Look below for the line containing "def cornerArc (x0" and the line containing "pspan (x0 - p.1) (x0 + p.1 + delta) (y0 +"; repeat exactly those two lines and all lines between them, and nothing else.

Exercise input START

-- ==== Sys2Proof/Machine/Circles.lean ====
section
/-!
DEFINITION. CIRCLE and FILLCIRCLE with their helpers Walk, CornerArc and CornerFill (43_raster_circles.md).
-/
namespace Sys2Proof.Machine

/-- The loop of `Walk` (R140), at most `fuel` passes. -/
def walkLoop : Nat → Int → Int → Int → Int → Int → List (Int × Int)
  | 0, _, _, _, _, _ => []
  | fuel + 1, f, ddx, ddy, x, y =>
      if x < y then
        let y' := if f ≥ 0 then y - 1 else y
        let ddy' := if f ≥ 0 then ddy + 2 else ddy
        let f' := if f ≥ 0 then f + ddy' else f
        (x + 1, y') :: walkLoop fuel (f' + (ddx + 2)) (ddx + 2) ddy' (x + 1) y'
      else []

/-- `Walk(r)` of R140. The list has at most `r` entries, so `r` passes are enough. -/
def walk (r : Int) : List (Int × Int) := walkLoop r.toNat (1 - r) 1 (-2 * r) 0 r

/-- `CornerArc(x0, y0, r, m)` of R141. -/
def cornerArc (x0 y0 r : Int) (m : BitVec 4) : List Pixel :=
  (walk r).flatMap fun p =>
    (if m.getLsbD 0 then [(x0 - p.2, y0 - p.1), (x0 - p.1, y0 - p.2)] else []) ++
    (if m.getLsbD 1 then [(x0 + p.1, y0 - p.2), (x0 + p.2, y0 - p.1)] else []) ++
    (if m.getLsbD 2 then [(x0 + p.1, y0 + p.2), (x0 + p.2, y0 + p.1)] else []) ++
    (if m.getLsbD 3 then [(x0 - p.2, y0 + p.1), (x0 - p.1, y0 + p.2)] else [])

/-- `CornerFill(x0, y0, r, m, delta)` of R142. -/
def cornerFill (x0 y0 r : Int) (m : BitVec 2) (delta : Int) : List Pixel :=
  (walk r).flatMap fun p =>
    (if m.getLsbD 0 then
      pspan (x0 - p.1) (x0 + p.1 + delta) (y0 - p.2) ++ pspan (x0 - p.2) (x0 + p.2 + delta) (y0 - p.1) else []) ++
    (if m.getLsbD 1 then
      pspan (x0 - p.1) (x0 + p.1 + delta) (y0 + p.2) ++ pspan (x0 - p.2) (x0 + p.2 + delta) (y0 + p.1) else [])

/-- The pixels of CIRCLE (R143). -/
def circlePixels (x0 y0 r : Int) : List Pixel :=
  if r < 0 then []
  else [(x0, y0 + r), (x0, y0 - r), (x0 + r, y0), (x0 - r, y0)] ++ cornerArc x0 y0 r 0b1111

/-- The pixels of FILLCIRCLE (R144). -/
def fillcirclePixels (x0 y0 r : Int) : List Pixel :=
  if r < 0 then [] else hspan (x0 - r) y0 (2 * r + 1) ++ cornerFill x0 y0 r 0b11 0

/-- CIRCLE (R143). -/
def execCircle (x0 y0 r : Int) (s : State) : Host.Outcome State Fault Refusal :=
  .next (s.paint (circlePixels x0 y0 r) s.fg)

/-- FILLCIRCLE (R144). -/
def execFillcircle (x0 y0 r : Int) (s : State) : Host.Outcome State Fault Refusal :=
  .next (s.paint (fillcirclePixels x0 y0 r) s.fg)

end Sys2Proof.Machine
end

Exercise input END

Answer to the problem
def cornerArc (x0 y0 r : Int) (m : BitVec 4) : List Pixel :=
  (walk r).flatMap fun p =>
    (if m.getLsbD 0 then [(x0 - p.2, y0 - p.1), (x0 - p.1, y0 - p.2)] else []) ++
    (if m.getLsbD 1 then [(x0 + p.1, y0 - p.2), (x0 + p.2, y0 - p.1)] else []) ++
    (if m.getLsbD 2 then [(x0 + p.1, y0 + p.2), (x0 + p.2, y0 + p.1)] else []) ++
    (if m.getLsbD 3 then [(x0 - p.2, y0 + p.1), (x0 - p.1, y0 + p.2)] else [])

/-- `CornerFill(x0, y0, r, m, delta)` of R142. -/
def cornerFill (x0 y0 r : Int) (m : BitVec 2) (delta : Int) : List Pixel :=
  (walk r).flatMap fun p =>
    (if m.getLsbD 0 then
      pspan (x0 - p.1) (x0 + p.1 + delta) (y0 - p.2) ++ pspan (x0 - p.2) (x0 + p.2 + delta) (y0 - p.1) else []) ++
    (if m.getLsbD 1 then
      pspan (x0 - p.1) (x0 + p.1 + delta) (y0 + p.2) ++ pspan (x0 - p.2) (x0 + p.2 + delta) (y0 + p.1) else [])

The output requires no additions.